Using the data below, return the stretch from the line that contains "def State.matrixDeny (s" through the line that contains "-- Work banks", both included, exactly as it stands and nothing beyond it.

------------------------

/-- A request that fails: Unsupported Request for a host port, an error response for any other master (R313, R331). -/
def State.failAnswer (s : State) (m : Nat) : State := s.answer (if m < 2 then .ur else .error)

/-- A denied request (R331). -/
def State.matrixDeny (s : State) (m t : Nat) : State :=
  let s1 := s.addCtr ⟨R.MATRIX_DENY_LO, R.MATRIX_DENY_HI⟩ 1
  let s2 := ((s1.put R.MATRIX_DENY_LAST F.MATRIX_DENY_LAST_VALID 1).put R.MATRIX_DENY_LAST F.MATRIX_DENY_LAST_MASTER m).put
    R.MATRIX_DENY_LAST F.MATRIX_DENY_LAST_TARGET t
  s2.ev (matrixSrc m).1 (matrixSrc m).2

-- Bytes

/-- Writes the enabled bytes. -/
def State.stMasked (s : State) (a : Nat) : List (Option Byte) → State
  | [] => s
  | none :: t => s.stMasked (a + 1) t
  | some b :: t => (s.stb a b).stMasked (a + 1) t

/-- Carries out an operation of master m on memory, and its answer: of a read that finds a word uncorrectable, the data poisoned for a host
port, and an error response for any other master (R311, R325). -/
def State.memOp (s : State) (m a : Nat) (op : MemOp) (bad : Bool) : State :=
  match op with
  | .read n => s.answer (if !bad then .bytes (s.ld a n) else if m < 2 then .poisoned (s.ld a n) else .error)
  | .write l => s.stMasked a l

-- Work banks

def State.bankExists (s : State) (d b : Nat) : Bool := s.flag (R.WB_OWN d b) F.WB_OWN_PRESENT
def State.bankRetired (s : State) (d b : Nat) : Bool := s.flag (R.WB_OWN d b) F.WB_OWN_RETIRED || s.wbReturning.contains (64 * d + b)
def State.bankPending (s : State) (d b : Nat) : Bool := s.flag (R.WB_OWN d b) F.WB_OWN_PENDING
def State.bankOwner (s : State) (d b : Nat) : Nat := s.get (R.WB_OWN d b) F.WB_OWN_OWNER

/-- The owner code admits the master to bank b of die d (Table 13-1). -/
def ownerAdmits (code m d : Nat) (off : Nat) (op : MemOp) : Bool :=
  match code with
  | 1 => m = mHOSTA || m = mHOSTB
      || (m = mSKIM d && (op.addrs off).all (fun a => if op.isWrite then 12 ≤ a % 16 else a % 16 < 12))
  | 2 => m = mSKIM d
  | 3 => m = mPOUR d
  | 4 => m = mMAP d
  | 5 => m = mSIEVE d
  | 6 => m = mHK
  | _ => false

def State.bankTouched (s : State) (d b : Nat) : State :=
  { s with wbLast := store id (fun _ => 0) s.wbLast (64 * d + b) s.clk }

/-- What an access that the owner does not admit counts (R313); it is no step toward severity (Table 14-4). -/
def State.bankViol (s : State) (m d b : Nat) : State :=
  let s1 := s.addCtr ⟨R.WB_VIOL_LO d, R.WB_VIOL_HI d⟩ 1
  let s2 := ((s1.put (R.WB_VIOL_LAST d) F.WB_VIOL_LAST_VALID 1).put (R.WB_VIOL_LAST d) F.WB_VIOL_LAST_MASTER m).put
    (R.WB_VIOL_LAST d) F.WB_VIOL_LAST_BANK b
  s2.event' (evDie d) srcWB (BitVec.ofNat 32 b) false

------------------------

#### SOLVED EXERCISE:
def State.matrixDeny (s : State) (m t : Nat) : State :=
  let s1 := s.addCtr ⟨R.MATRIX_DENY_LO, R.MATRIX_DENY_HI⟩ 1
  let s2 := ((s1.put R.MATRIX_DENY_LAST F.MATRIX_DENY_LAST_VALID 1).put R.MATRIX_DENY_LAST F.MATRIX_DENY_LAST_MASTER m).put
    R.MATRIX_DENY_LAST F.MATRIX_DENY_LAST_TARGET t
  s2.ev (matrixSrc m).1 (matrixSrc m).2

-- Bytes

/-- Writes the enabled bytes. -/
def State.stMasked (s : State) (a : Nat) : List (Option Byte) → State
  | [] => s
  | none :: t => s.stMasked (a + 1) t
  | some b :: t => (s.stb a b).stMasked (a + 1) t

/-- Carries out an operation of master m on memory, and its answer: of a read that finds a word uncorrectable, the data poisoned for a host
port, and an error response for any other master (R311, R325). -/
def State.memOp (s : State) (m a : Nat) (op : MemOp) (bad : Bool) : State :=
  match op with
  | .read n => s.answer (if !bad then .bytes (s.ld a n) else if m < 2 then .poisoned (s.ld a n) else .error)
  | .write l => s.stMasked a l

-- Work banks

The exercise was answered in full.